BERLIN — The German government may have derailed the Teuton tax fund gravy train, but it has made good on its promise to replace those monies.
A number of German financiers are developing nontax-related investment funds, and some funds are still operating and reinvesting residual coin, even though many debate the legality of those schemes.
But the big news is that the German government has created a replacement plan for the old film funds.
The idea is to support local productions and make Germany more attractive to foreign producers.
In addition to the already existing system of local production incentives and subsidy coin available to Teuton producers, the German government has set aside an annual pot of $81 million solely to support production costs for the next three years.
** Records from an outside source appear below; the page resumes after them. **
-- ==== Sys2Proof/Machine/VecMem.lean ====
section
/-! DEFINITION. Meanings of the vector memory instructions and VXCH (R211 to R213, R215). -/
namespace Sys2Proof.Machine

/-- Lanes of an instruction that are active, lowest first (R207). -/
def activeLanes (t : LaneType) (p : PWord) : List Nat := (List.range t.lanes).filter (fun j => p.getLsbD j)

/-- Rank of a fault among those of order 6 and 7 (R127, R211). -/
def faultRank (c : Byte) : Nat :=
  if c = fcAddress then 0 else if c = fcContext then 1 else if c = fcBounds then 2 else 3

/-- The check of one element: its offset, or its fault (R211). -/
def State.element (s : State) (t asid : Nat) (size : Nat) (badPitch : Bool) (ea : W64) : Except Byte Nat :=
  match s.ownSpad t asid ea size size with
  | .error c => .error c
  | .ok off => if badPitch then .error fcMisalign else .ok off

/-- The first-ranked fault of any lane, with the address of the lowest lane that has it (R211). -/
def firstFault (l : List (W64 × Except Byte Nat)) : Option (Byte × W64) :=
  l.foldl (fun (a : Option (Byte × W64)) e =>
    match e.2, a with
    | .ok _, a => a
    | .error c, none => some (c, e.1)
    | .error c, some b => if faultRank c < faultRank b.1 then some (c, e.1) else some b) none

/-- Elements of the active lanes, with their addresses and offsets, or the fault of R211; with no active lane a bad pitch is no
fault (DESIGN CHOICE, log entry 62). -/
def State.elements (s : State) (st : Strand) (tile : Nat) (m : Team) (t : LaneType) (p : PReg) (badPitch : Bool)
    (addr : Nat → W64) : Got (List (Nat × W64 × Nat)) :=
  let lanes := activeLanes t (m.pred p)
  let chk (j : Nat) : Except Byte Nat := s.element tile st.asid t.size badPitch (addr j)
  match firstFault (lanes.map (fun j => (addr j, chk j))) with
  | some (c, a) => .stop (s.raise st c a)
  | none => .go s (lanes.filterMap (fun j => match chk j with
    | .ok off => some (j, addr j, off)
    | .error _ => none))

/-- Trace the lowest active element (R311). -/
def State.traceElem (s : State) (t kind : Nat) (l : List (Nat × W64 × Nat)) : State :=
  match l with
  | [] => s
  | (_, a, off) :: _ => s.trace s.cur kind (tracePayload a (.own off) t)

/-- Read each element as a relaxed load; one that must wait or traps ends the instruction (R212). -/
def State.readElems (s : State) (st : Strand) (n : Nat) (l : List (Nat × W64 × Nat)) : Got (List (Nat × Nat)) :=
  match l with
  | [] => .go s []
  | (j, a, off) :: r => (s.readOwn st a off n).andThen (fun s bs =>
      (State.readElems s st n r).andThen (fun s l => .go s ((j, leNat bs) :: l)))

/-- A vector load (R213): strides and pitches must be multiples of s. -/
def State.vecLoad (s : State) (d : VReg) (regs : List VReg) (p : PReg) (t : LaneType) (pitch : Strand → W64)
    (addr : Strand → Team → Nat → W64) : Host.Outcome State Fault Refusal :=
  s.vec (d :: regs) (fun st tile m =>
    (s.elements st tile m t p ((pitch st).toNat % t.size != 0) (addr st m)).andThen (fun s l =>
      (s.readElems st t.size l).andThen (fun s vals => .go s (l, vals)))
    |>.finish (fun s x =>
      let val (j : Nat) : Nat := ((x.2.find? (fun e => e.1 == j)).map (·.2)).getD 0
      ((s.modTeam tile (fun m => m.lanes d p t.width (fun j => (val j, 0)))).traceElem tile 3 x.1).retire st))

/-- One element of a vector store: a relaxed store of its own (R212), in the side log behind the strand's
entries there (R97). -/
def State.storeElem (s : State) (st : Strand) (tile : Nat) (side : Bool) (off : Nat) (bs : List Byte) : State :=
  if side then (s.sidePush tile st (tileSpace tile off) bs .store .relaxed false).1
  else (s.buffer tile st (tileSpace tile off) [(.spad tile off, bs.length)] bs .store .relaxed false).1

/-- A vector store (R213), lanes in rising order (R212). -/
def State.vecStore (s : State) (v : VReg) (regs : List VReg) (p : PReg) (t : LaneType) (pitch : Strand → W64)
    (addr : Strand → Team → Nat → W64) : Host.Outcome State Fault Refusal :=
  s.vec (v :: regs) (fun st tile m =>
    (s.elements st tile m t p ((pitch st).toNat % t.size != 0) (addr st m)).finish (fun s l =>
      let side := (s.tile tile).side.any (fun e => e.uid == st.uid)
      if side && decide (64 < (s.tile tile).side.length + l.length) && !l.isEmpty then s.holdCur st .logFull
      else
        let s := l.foldl (fun (s : State) e =>
          s.storeElem st tile side e.2.2 (leBytes t.size (lane (m.vr v) t.width e.1))) s
        (s.traceElem tile 4 l).retire st))

/-- Addresses of lane j: in a row, with a stride, by index, transposing (R213). -/
def rowAddr (t : LaneType) (base : W64) (j : Nat) : W64 := base + BitVec.ofNat 64 (t.size * j)
def strideAddr (base stride : W64) (j : Nat) : W64 := base + BitVec.ofNat 64 j * stride
def indexAddr (t : LaneType) (base : W64) (idx : VWord) (j : Nat) : W64 :=
  base + BitVec.ofNat 64 (t.size * lane idx t.width j)
def transAddr (t : LaneType) (base pitch : W64) (j : Nat) : W64 :=
  base + BitVec.ofNat 64 (j % 16) * pitch + BitVec.ofNat 64 (j / 16 * t.size)

/-- R213 -/
def execVld (d : VReg) (a : GReg) (p : PReg) (t : LaneType) (s : State) : Host.Outcome State Fault Refusal :=
  s.vecLoad d [] p t (fun _ => 0) (fun st _ => rowAddr t (st.rd a))

/-- R213 -/
def execVst (v : VReg) (a : GReg) (p : PReg) (t : LaneType) (s : State) : Host.Outcome State Fault Refusal :=
  s.vecStore v [] p t (fun _ => 0) (fun st _ => rowAddr t (st.rd a))

/-- R213 -/
def execVlds (d : VReg) (a b : GReg) (p : PReg) (t : LaneType) (s : State) : Host.Outcome State Fault Refusal :=
  s.vecLoad d [] p t (·.rd b) (fun st _ => strideAddr (st.rd a) (st.rd b))

/-- R213 -/
def execVsts (v : VReg) (a b : GReg) (p : PReg) (t : LaneType) (s : State) : Host.Outcome State Fault Refusal :=
  s.vecStore v [] p t (·.rd b) (fun st _ => strideAddr (st.rd a) (st.rd b))

/-- R213 -/
def execVgth (d : VReg) (a : GReg) (i : VReg) (p : PReg) (t : LaneType) (s : State) :
    Host.Outcome State Fault Refusal :=
  s.vecLoad d [i] p t (fun _ => 0) (fun st m => indexAddr t (st.rd a) (m.vr i))

/-- R213 -/
def execVsct (v : VReg) (a : GReg) (i : VReg) (p : PReg) (t : LaneType) (s : State) :
    Host.Outcome State Fault Refusal :=
  s.vecStore v [i] p t (fun _ => 0) (fun st m => indexAddr t (st.rd a) (m.vr i))

/-- R213: the transposing load -/
def execVldt (d : VReg) (a b : GReg) (p : PReg) (t : LaneType) (s : State) : Host.Outcome State Fault Refusal :=
  s.vecLoad d [] p t (·.rd b) (fun st _ => transAddr t (st.rd a) (st.rd b))

/-! ## VXCH (R215) -/

/-- The mirror tile: p.d.x.y of p.d.y.x. -/
def mirror (t : Nat) : Nat := t / 256 * 256 + t % 16 * 16 + t / 16 % 16

/-- A tile holds a block of an edition: its team is resident there or swapped out from it. -/
def Tile.holdsBlock (w : Tile) (a i : Nat) : Bool :=
  (w.team.map (fun m => m.asid == a && m.ident == i)).getD false ||
    w.swapped.any (fun x => x.team.asid == a && x.team.ident == i)

/-- A block of the edition is on the tile or on its way there. -/
def State.hasBlock (s : State) (t a i : Nat) : Bool :=
  (s.tile t).holdsBlock a i ||
    ((s.edition a i).map (fun e => (e.dealt ++ e.gangTiles).any (fun b => b.tile == t))).getD false

/-- R215: at once on the diagonal, else held for the mirror's team, to which its bits travel as a remote access does (R244; DESIGN
CHOICE, log entry 11); the exchange fault without one. -/
def execVxch (d a : VReg) (p : PReg) (t : LaneType) (s : State) : Host.Outcome State Fault Refusal :=
  s.vec [d, a] (fun st tile m =>
    if mirror tile = tile then
      (s.modTeam tile (fun m => { m.lanes d p t.width (fun j => (lane (m.vr a) t.width j, 0)) with vxch := m.vxch + 1 })).retire
        st
    else if s.hasBlock (mirror tile) m.asid m.ident = false then s.raise st fcExchange 0
    else
      let n := meshDelay tile (mirror tile)
      let e : Exch := ⟨s.cur.slot, d, m.vr a, m.pred p, t.width, s.clk + n⟩
      ((s.modTeam tile (fun m => { m with exch := m.exch ++ [e] })).holdCur st .vxch).later n .vxchExchange
        { tile := tile })

end Sys2Proof.Machine
end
Producers will be able to claim back 16%-20% of their German spend with a ceiling of $5.4 million per pic.
However, in certain cases, exceptions can be made and producers can claim up to $13.5 million, but only if 35% of the budget is spent in Germany.
To qualify, at least 25% of a pic’s budget needs to be spent in Germany. If the overall budget exceeds $27 million, the local spend requirement is lowered to 20%.
Pics also will need to pass a “cultural test.” International co-productions can only claim the new production benefit if there are Germans actively and creatively involved. Mere financial involvement from the German side is not enough.
The scheme kicked in on Jan. 2. Coin is distributed on a first come/first served basis, which means that if the fund runs out of money, applicants will have to wait until the next year.
So far, 17 pics have been awarded money, all of them German, such as “Why Men Don’t Listen and Women Can’t Read Maps”; German-Danish co-production “Flame & Citron,” starring Mads Mikkelsen, also is tapping coin. This means that only $9.3 million out of the $81 million is gone — the scraping of the barrel is yet to start.